Look below for the lines from the one with "have hn := i.layout.number_lt" to the one with "case h_3 => -- format D4", and copy exactly those lines, both ends included.

══════════

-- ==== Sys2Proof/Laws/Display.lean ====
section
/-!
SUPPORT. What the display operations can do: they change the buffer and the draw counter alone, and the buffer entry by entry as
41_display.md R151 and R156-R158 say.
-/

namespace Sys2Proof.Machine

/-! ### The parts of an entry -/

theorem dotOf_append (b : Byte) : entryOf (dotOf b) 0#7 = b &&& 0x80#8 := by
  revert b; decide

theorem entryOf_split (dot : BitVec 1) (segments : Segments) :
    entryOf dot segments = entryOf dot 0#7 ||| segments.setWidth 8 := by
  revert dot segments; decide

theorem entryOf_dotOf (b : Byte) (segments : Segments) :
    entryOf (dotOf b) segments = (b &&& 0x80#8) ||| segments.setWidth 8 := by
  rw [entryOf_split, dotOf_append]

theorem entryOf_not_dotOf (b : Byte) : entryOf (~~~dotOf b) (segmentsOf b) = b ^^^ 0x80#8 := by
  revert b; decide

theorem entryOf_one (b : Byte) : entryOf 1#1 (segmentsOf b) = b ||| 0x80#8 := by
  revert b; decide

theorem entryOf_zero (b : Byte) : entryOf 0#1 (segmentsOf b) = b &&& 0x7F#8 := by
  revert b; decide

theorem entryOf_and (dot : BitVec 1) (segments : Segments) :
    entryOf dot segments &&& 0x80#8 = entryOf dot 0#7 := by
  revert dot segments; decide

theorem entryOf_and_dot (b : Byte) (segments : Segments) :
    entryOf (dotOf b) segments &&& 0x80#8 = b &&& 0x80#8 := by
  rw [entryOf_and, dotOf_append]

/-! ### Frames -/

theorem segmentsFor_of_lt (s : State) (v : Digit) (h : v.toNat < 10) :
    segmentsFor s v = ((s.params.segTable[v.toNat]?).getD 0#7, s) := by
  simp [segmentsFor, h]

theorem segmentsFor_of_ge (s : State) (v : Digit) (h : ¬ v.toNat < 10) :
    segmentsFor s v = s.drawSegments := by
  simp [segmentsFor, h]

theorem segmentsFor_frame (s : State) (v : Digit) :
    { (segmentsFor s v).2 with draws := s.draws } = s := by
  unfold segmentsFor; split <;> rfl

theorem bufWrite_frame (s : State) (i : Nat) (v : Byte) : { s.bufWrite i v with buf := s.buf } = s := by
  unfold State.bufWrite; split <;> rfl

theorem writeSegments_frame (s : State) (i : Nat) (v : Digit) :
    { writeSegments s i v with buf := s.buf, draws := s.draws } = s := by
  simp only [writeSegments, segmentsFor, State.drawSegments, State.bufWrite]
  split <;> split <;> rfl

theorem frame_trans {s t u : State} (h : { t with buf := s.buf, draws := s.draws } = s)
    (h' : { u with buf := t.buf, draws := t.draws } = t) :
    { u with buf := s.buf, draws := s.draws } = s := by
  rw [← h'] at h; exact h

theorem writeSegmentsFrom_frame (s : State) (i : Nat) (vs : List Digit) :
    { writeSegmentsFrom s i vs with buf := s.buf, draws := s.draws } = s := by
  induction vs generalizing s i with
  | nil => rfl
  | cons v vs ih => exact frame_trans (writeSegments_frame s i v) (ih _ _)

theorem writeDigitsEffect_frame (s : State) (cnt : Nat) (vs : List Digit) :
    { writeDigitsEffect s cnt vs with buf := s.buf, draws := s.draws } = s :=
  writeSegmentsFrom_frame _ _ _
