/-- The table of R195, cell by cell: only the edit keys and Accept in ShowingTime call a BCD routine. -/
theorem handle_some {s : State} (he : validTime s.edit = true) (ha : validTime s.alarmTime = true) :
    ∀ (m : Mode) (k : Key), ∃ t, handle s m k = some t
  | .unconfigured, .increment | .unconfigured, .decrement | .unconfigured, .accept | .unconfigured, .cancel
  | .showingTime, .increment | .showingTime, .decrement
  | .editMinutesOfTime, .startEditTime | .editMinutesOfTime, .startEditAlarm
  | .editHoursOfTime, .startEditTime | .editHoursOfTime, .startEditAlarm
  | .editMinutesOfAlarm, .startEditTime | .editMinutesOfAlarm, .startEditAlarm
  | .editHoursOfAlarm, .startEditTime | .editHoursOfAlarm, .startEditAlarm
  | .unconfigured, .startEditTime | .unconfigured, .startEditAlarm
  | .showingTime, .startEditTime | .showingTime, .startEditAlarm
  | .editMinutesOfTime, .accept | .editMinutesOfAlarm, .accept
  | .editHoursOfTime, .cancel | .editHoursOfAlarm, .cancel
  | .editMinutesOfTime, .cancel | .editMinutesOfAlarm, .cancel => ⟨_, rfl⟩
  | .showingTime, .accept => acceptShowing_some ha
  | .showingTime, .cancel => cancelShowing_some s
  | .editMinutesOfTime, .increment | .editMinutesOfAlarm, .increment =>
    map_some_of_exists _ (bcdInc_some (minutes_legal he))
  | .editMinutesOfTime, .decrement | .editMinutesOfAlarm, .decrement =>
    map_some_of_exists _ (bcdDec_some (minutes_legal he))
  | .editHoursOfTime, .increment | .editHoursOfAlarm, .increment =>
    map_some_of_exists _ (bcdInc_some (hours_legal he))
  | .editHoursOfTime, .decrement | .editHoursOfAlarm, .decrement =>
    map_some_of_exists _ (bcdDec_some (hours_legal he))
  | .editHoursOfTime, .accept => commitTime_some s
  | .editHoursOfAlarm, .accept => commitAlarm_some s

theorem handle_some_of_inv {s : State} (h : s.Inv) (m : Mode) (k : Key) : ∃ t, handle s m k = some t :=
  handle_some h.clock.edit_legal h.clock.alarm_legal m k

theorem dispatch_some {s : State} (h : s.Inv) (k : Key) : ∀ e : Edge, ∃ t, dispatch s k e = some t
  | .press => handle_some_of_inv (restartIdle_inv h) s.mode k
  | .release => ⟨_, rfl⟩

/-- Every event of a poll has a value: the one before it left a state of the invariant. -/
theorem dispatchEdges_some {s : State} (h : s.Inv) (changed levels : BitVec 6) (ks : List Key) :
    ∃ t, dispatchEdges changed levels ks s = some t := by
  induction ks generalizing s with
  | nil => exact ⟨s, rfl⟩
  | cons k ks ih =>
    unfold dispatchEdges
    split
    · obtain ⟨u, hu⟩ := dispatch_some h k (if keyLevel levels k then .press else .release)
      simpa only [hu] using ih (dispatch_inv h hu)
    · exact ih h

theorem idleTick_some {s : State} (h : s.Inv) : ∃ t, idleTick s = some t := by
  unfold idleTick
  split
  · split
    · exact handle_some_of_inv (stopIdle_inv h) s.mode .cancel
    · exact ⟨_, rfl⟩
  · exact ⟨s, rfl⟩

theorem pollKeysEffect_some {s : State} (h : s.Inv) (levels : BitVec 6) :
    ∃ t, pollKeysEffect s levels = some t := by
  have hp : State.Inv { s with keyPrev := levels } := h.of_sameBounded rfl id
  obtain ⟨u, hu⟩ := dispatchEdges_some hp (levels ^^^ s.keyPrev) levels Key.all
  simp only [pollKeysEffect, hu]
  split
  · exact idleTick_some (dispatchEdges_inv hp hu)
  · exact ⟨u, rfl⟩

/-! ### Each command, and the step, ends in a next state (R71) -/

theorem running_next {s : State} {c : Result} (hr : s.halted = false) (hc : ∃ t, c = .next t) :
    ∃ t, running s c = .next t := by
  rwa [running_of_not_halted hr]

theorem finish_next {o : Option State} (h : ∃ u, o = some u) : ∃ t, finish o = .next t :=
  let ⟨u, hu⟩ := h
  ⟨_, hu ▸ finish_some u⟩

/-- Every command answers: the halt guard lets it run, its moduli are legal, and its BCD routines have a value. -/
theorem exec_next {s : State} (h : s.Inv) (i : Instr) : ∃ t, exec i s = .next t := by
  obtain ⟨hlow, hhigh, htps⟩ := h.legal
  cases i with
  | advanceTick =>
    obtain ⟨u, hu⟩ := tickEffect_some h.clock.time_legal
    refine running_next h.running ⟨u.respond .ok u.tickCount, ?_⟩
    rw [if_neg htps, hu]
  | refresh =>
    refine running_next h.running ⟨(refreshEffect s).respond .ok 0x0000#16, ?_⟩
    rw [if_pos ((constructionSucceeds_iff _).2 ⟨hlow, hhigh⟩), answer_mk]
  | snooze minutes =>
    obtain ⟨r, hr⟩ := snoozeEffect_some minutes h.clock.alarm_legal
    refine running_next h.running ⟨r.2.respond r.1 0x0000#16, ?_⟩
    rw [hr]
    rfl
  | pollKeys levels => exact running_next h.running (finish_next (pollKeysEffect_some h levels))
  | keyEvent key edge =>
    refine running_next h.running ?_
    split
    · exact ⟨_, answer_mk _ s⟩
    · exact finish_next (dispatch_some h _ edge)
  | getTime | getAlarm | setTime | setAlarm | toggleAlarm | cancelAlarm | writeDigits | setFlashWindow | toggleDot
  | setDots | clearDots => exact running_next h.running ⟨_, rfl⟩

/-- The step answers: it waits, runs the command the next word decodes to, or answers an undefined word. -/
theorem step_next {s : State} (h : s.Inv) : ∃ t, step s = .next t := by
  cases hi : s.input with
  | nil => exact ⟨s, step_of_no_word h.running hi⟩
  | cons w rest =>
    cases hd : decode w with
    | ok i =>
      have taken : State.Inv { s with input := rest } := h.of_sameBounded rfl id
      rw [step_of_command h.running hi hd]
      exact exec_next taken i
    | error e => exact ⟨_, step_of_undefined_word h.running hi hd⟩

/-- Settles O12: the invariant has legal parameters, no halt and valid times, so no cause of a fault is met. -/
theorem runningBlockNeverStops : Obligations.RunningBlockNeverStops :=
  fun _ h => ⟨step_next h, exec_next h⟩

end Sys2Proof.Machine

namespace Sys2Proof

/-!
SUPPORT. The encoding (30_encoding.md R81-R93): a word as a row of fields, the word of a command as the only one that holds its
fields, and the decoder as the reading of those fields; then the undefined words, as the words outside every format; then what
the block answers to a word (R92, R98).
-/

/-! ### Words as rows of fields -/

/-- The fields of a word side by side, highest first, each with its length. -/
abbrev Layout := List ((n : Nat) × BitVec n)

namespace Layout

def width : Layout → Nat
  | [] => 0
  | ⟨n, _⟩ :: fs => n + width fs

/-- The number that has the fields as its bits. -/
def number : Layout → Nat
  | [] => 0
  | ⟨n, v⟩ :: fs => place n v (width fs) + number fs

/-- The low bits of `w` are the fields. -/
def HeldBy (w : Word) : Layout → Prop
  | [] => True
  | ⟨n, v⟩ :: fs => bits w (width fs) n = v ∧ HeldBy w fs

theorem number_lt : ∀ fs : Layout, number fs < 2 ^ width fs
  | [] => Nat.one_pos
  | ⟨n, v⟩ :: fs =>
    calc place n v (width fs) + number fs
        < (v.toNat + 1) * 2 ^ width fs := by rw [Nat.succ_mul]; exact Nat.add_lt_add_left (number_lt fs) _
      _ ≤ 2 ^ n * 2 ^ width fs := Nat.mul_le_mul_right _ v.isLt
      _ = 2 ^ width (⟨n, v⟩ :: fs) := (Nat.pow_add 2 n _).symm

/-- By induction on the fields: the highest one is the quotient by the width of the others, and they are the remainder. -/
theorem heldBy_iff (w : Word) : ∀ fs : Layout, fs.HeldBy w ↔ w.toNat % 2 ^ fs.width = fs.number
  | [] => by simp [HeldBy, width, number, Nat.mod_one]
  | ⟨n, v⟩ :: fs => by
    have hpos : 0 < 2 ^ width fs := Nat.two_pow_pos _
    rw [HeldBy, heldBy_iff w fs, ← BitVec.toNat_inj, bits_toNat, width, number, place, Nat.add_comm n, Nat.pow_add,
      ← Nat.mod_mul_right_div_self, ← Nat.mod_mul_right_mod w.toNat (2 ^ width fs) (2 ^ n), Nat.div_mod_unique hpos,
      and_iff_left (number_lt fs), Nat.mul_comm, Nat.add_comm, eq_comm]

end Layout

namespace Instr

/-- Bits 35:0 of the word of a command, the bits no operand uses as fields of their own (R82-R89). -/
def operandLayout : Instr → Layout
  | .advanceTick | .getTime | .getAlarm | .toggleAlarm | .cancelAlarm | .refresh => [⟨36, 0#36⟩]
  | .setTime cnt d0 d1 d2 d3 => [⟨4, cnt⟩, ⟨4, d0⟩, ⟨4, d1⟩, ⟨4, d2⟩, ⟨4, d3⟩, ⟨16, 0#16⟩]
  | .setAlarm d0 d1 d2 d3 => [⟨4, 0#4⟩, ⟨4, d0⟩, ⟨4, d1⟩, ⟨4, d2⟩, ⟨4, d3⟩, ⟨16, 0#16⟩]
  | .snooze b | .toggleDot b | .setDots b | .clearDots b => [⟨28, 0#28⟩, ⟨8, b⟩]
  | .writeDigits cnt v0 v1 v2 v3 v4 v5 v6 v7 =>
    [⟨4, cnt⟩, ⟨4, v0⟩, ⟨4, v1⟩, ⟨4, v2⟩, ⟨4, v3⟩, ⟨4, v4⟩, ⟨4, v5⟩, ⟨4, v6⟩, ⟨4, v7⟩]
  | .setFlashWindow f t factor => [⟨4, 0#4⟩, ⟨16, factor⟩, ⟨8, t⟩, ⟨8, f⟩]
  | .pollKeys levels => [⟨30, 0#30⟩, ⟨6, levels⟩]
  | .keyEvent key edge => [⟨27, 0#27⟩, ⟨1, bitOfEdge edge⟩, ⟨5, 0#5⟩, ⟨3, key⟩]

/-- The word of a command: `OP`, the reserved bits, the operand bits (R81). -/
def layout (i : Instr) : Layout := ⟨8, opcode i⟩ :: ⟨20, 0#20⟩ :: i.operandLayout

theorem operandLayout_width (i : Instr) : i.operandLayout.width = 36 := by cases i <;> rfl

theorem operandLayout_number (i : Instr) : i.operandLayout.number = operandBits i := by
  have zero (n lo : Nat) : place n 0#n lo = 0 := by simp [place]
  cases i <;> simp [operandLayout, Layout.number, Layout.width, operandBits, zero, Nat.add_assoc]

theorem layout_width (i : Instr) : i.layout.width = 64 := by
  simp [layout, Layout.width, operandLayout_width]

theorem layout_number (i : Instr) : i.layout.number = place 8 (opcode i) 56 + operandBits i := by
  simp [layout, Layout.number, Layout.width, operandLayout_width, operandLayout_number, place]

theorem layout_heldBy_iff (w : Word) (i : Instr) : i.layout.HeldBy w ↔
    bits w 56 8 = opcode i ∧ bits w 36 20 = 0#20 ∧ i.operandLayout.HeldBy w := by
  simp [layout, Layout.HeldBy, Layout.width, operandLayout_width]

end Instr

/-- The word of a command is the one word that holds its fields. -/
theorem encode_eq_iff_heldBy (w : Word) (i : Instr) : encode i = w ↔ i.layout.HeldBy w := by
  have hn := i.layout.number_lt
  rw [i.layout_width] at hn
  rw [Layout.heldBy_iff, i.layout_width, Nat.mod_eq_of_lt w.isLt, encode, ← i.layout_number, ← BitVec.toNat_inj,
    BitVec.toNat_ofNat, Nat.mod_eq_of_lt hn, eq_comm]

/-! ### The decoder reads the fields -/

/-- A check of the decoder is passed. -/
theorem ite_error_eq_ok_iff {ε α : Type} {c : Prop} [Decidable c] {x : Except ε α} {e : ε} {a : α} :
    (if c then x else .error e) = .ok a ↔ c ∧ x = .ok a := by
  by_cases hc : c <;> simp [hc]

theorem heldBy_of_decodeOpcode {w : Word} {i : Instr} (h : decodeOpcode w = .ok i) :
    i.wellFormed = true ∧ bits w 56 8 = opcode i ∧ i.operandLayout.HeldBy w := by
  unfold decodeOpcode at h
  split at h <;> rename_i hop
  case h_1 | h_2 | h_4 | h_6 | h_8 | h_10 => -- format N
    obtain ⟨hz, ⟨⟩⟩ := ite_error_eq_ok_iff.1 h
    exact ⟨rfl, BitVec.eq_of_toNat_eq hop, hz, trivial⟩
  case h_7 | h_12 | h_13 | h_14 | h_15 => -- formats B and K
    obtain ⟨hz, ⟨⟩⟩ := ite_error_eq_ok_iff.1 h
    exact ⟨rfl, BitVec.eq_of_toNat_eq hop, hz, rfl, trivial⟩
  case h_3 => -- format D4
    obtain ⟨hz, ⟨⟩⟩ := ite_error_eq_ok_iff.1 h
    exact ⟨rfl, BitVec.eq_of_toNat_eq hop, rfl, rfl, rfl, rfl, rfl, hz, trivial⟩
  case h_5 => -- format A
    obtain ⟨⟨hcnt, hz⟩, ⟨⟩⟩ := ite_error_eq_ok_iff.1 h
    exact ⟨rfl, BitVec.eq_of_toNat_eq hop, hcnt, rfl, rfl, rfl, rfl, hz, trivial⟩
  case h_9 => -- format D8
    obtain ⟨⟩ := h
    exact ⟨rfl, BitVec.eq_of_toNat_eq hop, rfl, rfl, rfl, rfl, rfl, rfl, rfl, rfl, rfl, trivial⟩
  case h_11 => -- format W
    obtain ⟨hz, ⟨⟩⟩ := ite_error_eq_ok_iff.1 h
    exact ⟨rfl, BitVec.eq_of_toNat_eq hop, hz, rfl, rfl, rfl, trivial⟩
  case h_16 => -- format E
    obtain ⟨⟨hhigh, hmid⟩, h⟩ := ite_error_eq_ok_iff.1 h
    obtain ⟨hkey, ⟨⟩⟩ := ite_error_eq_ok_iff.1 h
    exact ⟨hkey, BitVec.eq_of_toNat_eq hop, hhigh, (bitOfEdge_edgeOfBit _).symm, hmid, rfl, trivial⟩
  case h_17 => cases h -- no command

══════════

**TASK OUTPUT:**
  have hn := i.layout.number_lt
  rw [i.layout_width] at hn
  rw [Layout.heldBy_iff, i.layout_width, Nat.mod_eq_of_lt w.isLt, encode, ← i.layout_number, ← BitVec.toNat_inj,
    BitVec.toNat_ofNat, Nat.mod_eq_of_lt hn, eq_comm]

/-! ### The decoder reads the fields -/

/-- A check of the decoder is passed. -/
theorem ite_error_eq_ok_iff {ε α : Type} {c : Prop} [Decidable c] {x : Except ε α} {e : ε} {a : α} :
    (if c then x else .error e) = .ok a ↔ c ∧ x = .ok a := by
  by_cases hc : c <;> simp [hc]

theorem heldBy_of_decodeOpcode {w : Word} {i : Instr} (h : decodeOpcode w = .ok i) :
    i.wellFormed = true ∧ bits w 56 8 = opcode i ∧ i.operandLayout.HeldBy w := by
  unfold decodeOpcode at h
  split at h <;> rename_i hop
  case h_1 | h_2 | h_4 | h_6 | h_8 | h_10 => -- format N
    obtain ⟨hz, ⟨⟩⟩ := ite_error_eq_ok_iff.1 h
    exact ⟨rfl, BitVec.eq_of_toNat_eq hop, hz, trivial⟩
  case h_7 | h_12 | h_13 | h_14 | h_15 => -- formats B and K
    obtain ⟨hz, ⟨⟩⟩ := ite_error_eq_ok_iff.1 h
    exact ⟨rfl, BitVec.eq_of_toNat_eq hop, hz, rfl, trivial⟩
  case h_3 => -- format D4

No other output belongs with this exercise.